### Try it
Whenever a line carries the word "settleLabel", pull it out of the entries.

Stored data:
________________
@[simp] theorem State.putRecord_ordered (s : State) (r : ItemRecord) (hs : s.Ordered) : (State.putRecord s r).Ordered :=
  ⟨Sys2Proof.Machine.putRecord_ordered r _ hs.1, hs.2⟩

@[simp] theorem State.removeRecord_ordered (s : State) (code : Nat) (hs : s.Ordered) :
    (State.removeRecord s code).Ordered := ⟨List.Pairwise.filter _ hs.1, hs.2⟩

@[simp] theorem State.placePull_ordered (s : State) (n : Station) (hs : s.Ordered) : (State.placePull s n).Ordered := by
  unfold State.placePull
  try dsimp only
  (repeat' split) <;> first | with_reducible assumption | (simp (maxDischargeDepth := 30) [hs]; done) | (simp_all (maxDischargeDepth := 30); done)

@[simp] theorem State.setPull_ordered (s : State) (p : Option Pull) (hs : s.Ordered) : (State.setPull s p).Ordered := by
  unfold State.setPull
  try dsimp only
  (repeat' split) <;> first | with_reducible assumption | (simp (maxDischargeDepth := 30) [hs]; done) | (simp_all (maxDischargeDepth := 30); done)

@[simp] theorem State.touch_ordered (s : State) (code : Nat) (hs : s.Ordered) : (State.touch s code).Ordered := by
  unfold State.touch
  try dsimp only
  (repeat' split) <;> first | with_reducible assumption | (simp (maxDischargeDepth := 30) [hs]; done) | (simp_all (maxDischargeDepth := 30); done)

@[simp] theorem State.releaseIncrease_ordered (s : State) (r : ItemRecord) (hs : s.Ordered) :
    (State.releaseIncrease s r).Ordered := by
  unfold State.releaseIncrease
  exact State.onItems_ordered _ _ (by simp [hs]) rfl

@[simp] theorem State.confirmStation_ordered (s : State) (r : ItemRecord) (p : Pending) (n : Station) (hs : s.Ordered) :
    (State.confirmStation s r p n).Ordered := by
  unfold State.confirmStation
  try dsimp only
  (repeat' split) <;> first | with_reducible assumption | (simp (maxDischargeDepth := 30) [hs]; done) | (simp_all (maxDischargeDepth := 30); done)

@[simp] theorem State.applyShown_ordered (s : State) (item version : Nat) (n : Station) (hs : s.Ordered) :
    (State.applyShown s item version n).Ordered := by
  unfold State.applyShown
  try dsimp only
  (repeat' split) <;> first | with_reducible assumption | (simp (maxDischargeDepth := 30) [hs]; done) | (simp_all (maxDischargeDepth := 30); done)

@[simp] theorem State.defer_ordered (s : State) (p : Payload) (hs : s.Ordered) : (State.defer s p).Ordered := by
  unfold State.defer
  try dsimp only
  (repeat' split) <;> first | with_reducible assumption | (simp (maxDischargeDepth := 30) [hs]; done) | (simp_all (maxDischargeDepth := 30); done)

@[simp] theorem State.placeOwn_ordered (s : State) (p : Payload) (applied : Bool) (hs : s.Ordered) :
    (State.placeOwn s p applied).Ordered := by
  unfold State.placeOwn
  try dsimp only
  (repeat' split) <;> first | with_reducible assumption | (simp (maxDischargeDepth := 30) [hs]; done) | (simp_all (maxDischargeDepth := 30); done)

@[simp] theorem State.ownShown_ordered (s : State) (item version : Nat) (hs : s.Ordered) :
    (State.ownShown s item version).Ordered := by
  unfold State.ownShown
  try dsimp only
  (repeat' split) <;> first | with_reducible assumption | (simp (maxDischargeDepth := 30) [hs]; done) | (simp_all (maxDischargeDepth := 30); done)

@[simp] theorem State.setLabel_ordered (s : State) (l : Label) (hs : s.Ordered) : (State.setLabel s l).Ordered :=
  ⟨hs.1, putLabel_ordered l _ hs.2⟩

@[simp] theorem State.enqueueLabel_ordered (s : State) (index : Nat) (hs : s.Ordered) :
    (State.enqueueLabel s index).Ordered := by
  unfold State.enqueueLabel
  try dsimp only
  (repeat' split) <;> first | with_reducible assumption | (simp (maxDischargeDepth := 30) [hs]; done) | (simp_all (maxDischargeDepth := 30); done)

@[simp] theorem State.unqueueLabel_ordered (s : State) (index : Nat) (hs : s.Ordered) :
    (State.unqueueLabel s index).Ordered := by
  unfold State.unqueueLabel
  try dsimp only
  (repeat' split) <;> first | with_reducible assumption | (simp (maxDischargeDepth := 30) [hs]; done) | (simp_all (maxDischargeDepth := 30); done)

@[simp] theorem State.queueLabel_ordered (s : State) (l : Label) (hs : s.Ordered) : (State.queueLabel s l).Ordered := by
  unfold State.queueLabel
  try dsimp only
  (repeat' split) <;> first | with_reducible assumption | (simp (maxDischargeDepth := 30) [hs]; done) | (simp_all (maxDischargeDepth := 30); done)

@[simp] theorem State.settleLabel_ordered (s : State) (l : Label) (hs : s.Ordered) : (State.settleLabel s l).Ordered := by
  unfold State.settleLabel
  try dsimp only
  (repeat' split) <;> first | with_reducible assumption | (simp (maxDischargeDepth := 30) [hs]; done) | (simp_all (maxDischargeDepth := 30); done)

@[simp] theorem State.startExchange_ordered (s : State) (hs : s.Ordered) : (State.startExchange s).Ordered := by
  unfold State.startExchange
  try dsimp only
  (repeat' split) <;> first | with_reducible assumption | (simp (maxDischargeDepth := 30) [hs]; done) | (simp_all (maxDischargeDepth := 30); done)

@[simp] theorem State.voidExchange_ordered (s : State) (index : Nat) (hs : s.Ordered) :
    (State.voidExchange s index).Ordered := by
  unfold State.voidExchange
  try dsimp only
  (repeat' split) <;> first | with_reducible assumption | (simp (maxDischargeDepth := 30) [hs]; done) | (simp_all (maxDischargeDepth := 30); done)

@[simp] theorem State.confirmCheck_ordered (s : State) (item : Nat) (hs : s.Ordered) :
    (State.confirmCheck s item).Ordered := by
  unfold State.confirmCheck
  try dsimp only
  (repeat' split) <;> first | with_reducible assumption | (simp (maxDischargeDepth := 30) [hs]; done) | (simp_all (maxDischargeDepth := 30); done)

@[simp] theorem State.labelChanged_ordered (s : State) (l : Label) (hs : s.Ordered) : (State.labelChanged s l).Ordered := by
  unfold State.labelChanged
  try dsimp only
  (repeat' split) <;> first | with_reducible assumption | (simp (maxDischargeDepth := 30) [hs]; done) | (simp_all (maxDischargeDepth := 30); done)

@[simp] theorem State.itemChanged_ordered (s : State) (item : Nat) (hs : s.Ordered) :
    (State.itemChanged s item).Ordered := by
  unfold State.itemChanged
  split
  · exact hs
  · have h := foldl_ordered State.labelChanged (fun t l ht => State.labelChanged_ordered t l ht) (s.held.bound item) s hs
    simp [h]

@[simp] theorem State.endVoid_ordered (s : State) (index : Nat) (hs : s.Ordered) : (State.endVoid s index).Ordered := by
  unfold State.endVoid
  try dsimp only
  (repeat' split) <;> first | with_reducible assumption | (simp (maxDischargeDepth := 30) [hs]; done) | (simp_all (maxDischargeDepth := 30); done)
________________
### Solution for this exercise
@[simp] theorem State.settleLabel_ordered (s : State) (l : Label) (hs : s.Ordered) : (State.settleLabel s l).Ordered := by
  unfold State.settleLabel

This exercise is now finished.